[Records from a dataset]
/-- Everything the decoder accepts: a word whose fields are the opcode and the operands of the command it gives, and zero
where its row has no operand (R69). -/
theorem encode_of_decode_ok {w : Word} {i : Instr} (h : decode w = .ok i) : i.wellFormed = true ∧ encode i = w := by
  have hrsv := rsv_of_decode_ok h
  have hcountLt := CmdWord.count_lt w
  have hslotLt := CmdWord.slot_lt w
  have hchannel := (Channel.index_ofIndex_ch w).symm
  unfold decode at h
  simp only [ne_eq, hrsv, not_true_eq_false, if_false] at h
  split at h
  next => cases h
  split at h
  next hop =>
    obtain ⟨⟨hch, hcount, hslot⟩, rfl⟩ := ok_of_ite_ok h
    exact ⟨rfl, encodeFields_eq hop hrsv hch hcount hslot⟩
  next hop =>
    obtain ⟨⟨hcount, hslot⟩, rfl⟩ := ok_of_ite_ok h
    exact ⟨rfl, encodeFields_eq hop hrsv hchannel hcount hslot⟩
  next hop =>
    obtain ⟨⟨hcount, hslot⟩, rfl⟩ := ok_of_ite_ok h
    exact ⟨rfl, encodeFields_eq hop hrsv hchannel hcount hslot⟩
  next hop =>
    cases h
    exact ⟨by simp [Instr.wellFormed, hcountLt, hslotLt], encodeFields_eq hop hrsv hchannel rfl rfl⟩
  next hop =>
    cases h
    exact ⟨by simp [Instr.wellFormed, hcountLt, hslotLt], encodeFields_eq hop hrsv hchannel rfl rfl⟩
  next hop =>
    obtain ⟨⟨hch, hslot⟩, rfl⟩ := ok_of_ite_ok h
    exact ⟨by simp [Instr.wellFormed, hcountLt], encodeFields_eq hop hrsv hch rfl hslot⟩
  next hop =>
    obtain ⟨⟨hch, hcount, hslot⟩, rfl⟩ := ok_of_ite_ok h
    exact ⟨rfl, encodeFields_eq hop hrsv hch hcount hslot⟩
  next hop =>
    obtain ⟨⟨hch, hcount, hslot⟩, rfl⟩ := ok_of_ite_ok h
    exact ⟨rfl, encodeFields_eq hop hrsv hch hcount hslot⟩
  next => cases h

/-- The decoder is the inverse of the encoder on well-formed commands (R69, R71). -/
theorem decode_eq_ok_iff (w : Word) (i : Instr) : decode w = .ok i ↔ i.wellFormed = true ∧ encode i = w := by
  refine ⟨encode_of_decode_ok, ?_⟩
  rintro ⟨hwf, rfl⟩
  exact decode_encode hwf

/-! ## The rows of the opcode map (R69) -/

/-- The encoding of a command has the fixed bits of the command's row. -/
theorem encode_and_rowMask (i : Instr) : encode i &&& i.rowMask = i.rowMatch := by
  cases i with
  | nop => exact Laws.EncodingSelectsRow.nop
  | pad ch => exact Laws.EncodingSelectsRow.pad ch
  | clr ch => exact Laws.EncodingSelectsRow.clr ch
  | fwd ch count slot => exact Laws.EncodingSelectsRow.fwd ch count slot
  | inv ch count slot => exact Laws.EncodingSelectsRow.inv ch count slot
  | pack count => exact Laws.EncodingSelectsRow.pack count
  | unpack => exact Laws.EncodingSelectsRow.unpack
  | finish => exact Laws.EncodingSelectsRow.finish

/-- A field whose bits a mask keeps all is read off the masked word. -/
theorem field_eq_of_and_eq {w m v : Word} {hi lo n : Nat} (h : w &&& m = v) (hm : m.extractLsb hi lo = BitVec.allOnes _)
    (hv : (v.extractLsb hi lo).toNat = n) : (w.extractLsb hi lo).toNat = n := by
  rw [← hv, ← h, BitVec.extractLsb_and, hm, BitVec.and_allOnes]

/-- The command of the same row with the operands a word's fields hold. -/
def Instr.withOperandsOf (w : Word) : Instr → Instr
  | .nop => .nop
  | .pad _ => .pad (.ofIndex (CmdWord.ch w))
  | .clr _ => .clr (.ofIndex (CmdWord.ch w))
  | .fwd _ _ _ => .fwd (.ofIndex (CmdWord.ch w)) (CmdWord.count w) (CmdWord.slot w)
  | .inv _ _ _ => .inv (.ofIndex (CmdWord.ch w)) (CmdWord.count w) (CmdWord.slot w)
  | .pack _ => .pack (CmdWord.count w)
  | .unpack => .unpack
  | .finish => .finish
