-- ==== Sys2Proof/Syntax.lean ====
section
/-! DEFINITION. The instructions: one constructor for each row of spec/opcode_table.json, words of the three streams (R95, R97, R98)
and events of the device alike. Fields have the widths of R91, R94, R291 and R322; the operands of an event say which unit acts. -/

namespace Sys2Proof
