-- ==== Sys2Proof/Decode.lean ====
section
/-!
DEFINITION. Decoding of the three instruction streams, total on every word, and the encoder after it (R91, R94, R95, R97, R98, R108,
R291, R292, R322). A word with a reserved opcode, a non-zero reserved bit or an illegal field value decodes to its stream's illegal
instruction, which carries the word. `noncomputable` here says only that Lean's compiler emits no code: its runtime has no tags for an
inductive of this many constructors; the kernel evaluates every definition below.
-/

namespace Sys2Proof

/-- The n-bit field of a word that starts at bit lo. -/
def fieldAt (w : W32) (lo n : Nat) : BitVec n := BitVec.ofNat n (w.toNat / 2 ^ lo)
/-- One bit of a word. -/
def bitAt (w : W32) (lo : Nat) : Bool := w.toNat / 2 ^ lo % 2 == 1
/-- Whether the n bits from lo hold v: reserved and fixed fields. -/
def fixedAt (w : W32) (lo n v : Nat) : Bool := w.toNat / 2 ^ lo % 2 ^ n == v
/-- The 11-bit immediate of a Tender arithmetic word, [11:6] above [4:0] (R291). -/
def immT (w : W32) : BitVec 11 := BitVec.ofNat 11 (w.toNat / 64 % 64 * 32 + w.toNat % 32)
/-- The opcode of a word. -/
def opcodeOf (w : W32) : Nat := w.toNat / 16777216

#### YOUR GOAL:
Retype the data in full, exactly.

#### ANSWER FOR THIS EXERCISE:
/-- Everything the decoder accepts: a word whose fields are the opcode and the operands of the command it gives, and zero
where its row has no operand (R69). -/
theorem encode_of_decode_ok {w : Word} {i : Instr} (h : decode w = .ok i) : i.wellFormed = true ∧ encode i = w := by
  have hrsv := rsv_of_decode_ok h
  have hcountLt := CmdWord.count_lt w
  have hslotLt := CmdWord.slot_lt w
  have hchannel := (Channel.index_ofIndex_ch w).symm
  unfold decode at h
  simp only [ne_eq, hrsv, not_true_eq_false, if_false] at h
  split at h
  next => cases h
  split at h
  next hop =>
    obtain ⟨⟨hch, hcount, hslot⟩, rfl⟩ := ok_of_ite_ok h
    exact ⟨rfl, encodeFields_eq hop hrsv hch hcount hslot⟩
  next hop =>
    obtain ⟨⟨hcount, hslot⟩, rfl⟩ := ok_of_ite_ok h
    exact ⟨rfl, encodeFields_eq hop hrsv hchannel hcount hslot⟩
  next hop =>
    obtain ⟨⟨hcount, hslot⟩, rfl⟩ := ok_of_ite_ok h
    exact ⟨rfl, encodeFields_eq hop hrsv hchannel hcount hslot⟩
  next hop =>
    cases h
    exact ⟨by simp [Instr.wellFormed, hcountLt, hslotLt], encodeFields_eq hop hrsv hchannel rfl rfl⟩
  next hop =>
    cases h
    exact ⟨by simp [Instr.wellFormed, hcountLt, hslotLt], encodeFields_eq hop hrsv hchannel rfl rfl⟩
  next hop =>
    obtain ⟨⟨hch, hslot⟩, rfl⟩ := ok_of_ite_ok h
    exact ⟨by simp [Instr.wellFormed, hcountLt], encodeFields_eq hop hrsv hch rfl hslot⟩
  next hop =>
    obtain ⟨⟨hch, hcount, hslot⟩, rfl⟩ := ok_of_ite_ok h
    exact ⟨rfl, encodeFields_eq hop hrsv hch hcount hslot⟩
  next hop =>
    obtain ⟨⟨hch, hcount, hslot⟩, rfl⟩ := ok_of_ite_ok h
    exact ⟨rfl, encodeFields_eq hop hrsv hch hcount hslot⟩
  next => cases h

/-- The decoder is the inverse of the encoder on well-formed commands (R69, R71). -/
theorem decode_eq_ok_iff (w : Word) (i : Instr) : decode w = .ok i ↔ i.wellFormed = true ∧ encode i = w := by
  refine ⟨encode_of_decode_ok, ?_⟩
  rintro ⟨hwf, rfl⟩
  exact decode_encode hwf

/-! ## The rows of the opcode map (R69) -/

/-- The encoding of a command has the fixed bits of the command's row. -/
theorem encode_and_rowMask (i : Instr) : encode i &&& i.rowMask = i.rowMatch := by
  cases i with
  | nop => exact Laws.EncodingSelectsRow.nop
  | pad ch => exact Laws.EncodingSelectsRow.pad ch
  | clr ch => exact Laws.EncodingSelectsRow.clr ch
  | fwd ch count slot => exact Laws.EncodingSelectsRow.fwd ch count slot
  | inv ch count slot => exact Laws.EncodingSelectsRow.inv ch count slot
  | pack count => exact Laws.EncodingSelectsRow.pack count
  | unpack => exact Laws.EncodingSelectsRow.unpack
  | finish => exact Laws.EncodingSelectsRow.finish

/-- A field whose bits a mask keeps all is read off the masked word. -/
theorem field_eq_of_and_eq {w m v : Word} {hi lo n : Nat} (h : w &&& m = v) (hm : m.extractLsb hi lo = BitVec.allOnes _)
    (hv : (v.extractLsb hi lo).toNat = n) : (w.extractLsb hi lo).toNat = n := by
  rw [← hv, ← h, BitVec.extractLsb_and, hm, BitVec.and_allOnes]

/-- The command of the same row with the operands a word's fields hold. -/
def Instr.withOperandsOf (w : Word) : Instr → Instr
  | .nop => .nop
  | .pad _ => .pad (.ofIndex (CmdWord.ch w))
  | .clr _ => .clr (.ofIndex (CmdWord.ch w))
  | .fwd _ _ _ => .fwd (.ofIndex (CmdWord.ch w)) (CmdWord.count w) (CmdWord.slot w)
  | .inv _ _ _ => .inv (.ofIndex (CmdWord.ch w)) (CmdWord.count w) (CmdWord.slot w)
  | .pack _ => .pack (CmdWord.count w)
  | .unpack => .unpack
  | .finish => .finish
-- ==== Sys2Proof/Syntax.lean ====
section
/-! DEFINITION. The instructions: one constructor for each row of spec/opcode_table.json, words of the three streams (R95, R97, R98)
and events of the device alike. Fields have the widths of R91, R94, R291 and R322; the operands of an event say which unit acts. -/

namespace Sys2Proof
-- ==== Sys2Proof/Decode.lean ====
section
/-!
DEFINITION. Decoding of the three instruction streams, total on every word, and the encoder after it (R91, R94, R95, R97, R98, R108,
R291, R292, R322). A word with a reserved opcode, a non-zero reserved bit or an illegal field value decodes to its stream's illegal
instruction, which carries the word. `noncomputable` here says only that Lean's compiler emits no code: its runtime has no tags for an
inductive of this many constructors; the kernel evaluates every definition below.
-/

namespace Sys2Proof

/-- The n-bit field of a word that starts at bit lo. -/
def fieldAt (w : W32) (lo n : Nat) : BitVec n := BitVec.ofNat n (w.toNat / 2 ^ lo)
/-- One bit of a word. -/
def bitAt (w : W32) (lo : Nat) : Bool := w.toNat / 2 ^ lo % 2 == 1
/-- Whether the n bits from lo hold v: reserved and fixed fields. -/
def fixedAt (w : W32) (lo n v : Nat) : Bool := w.toNat / 2 ^ lo % 2 ^ n == v
/-- The 11-bit immediate of a Tender arithmetic word, [11:6] above [4:0] (R291). -/
def immT (w : W32) : BitVec 11 := BitVec.ofNat 11 (w.toNat / 64 % 64 * 32 + w.toNat % 32)
/-- The opcode of a word. -/
def opcodeOf (w : W32) : Nat := w.toNat / 16777216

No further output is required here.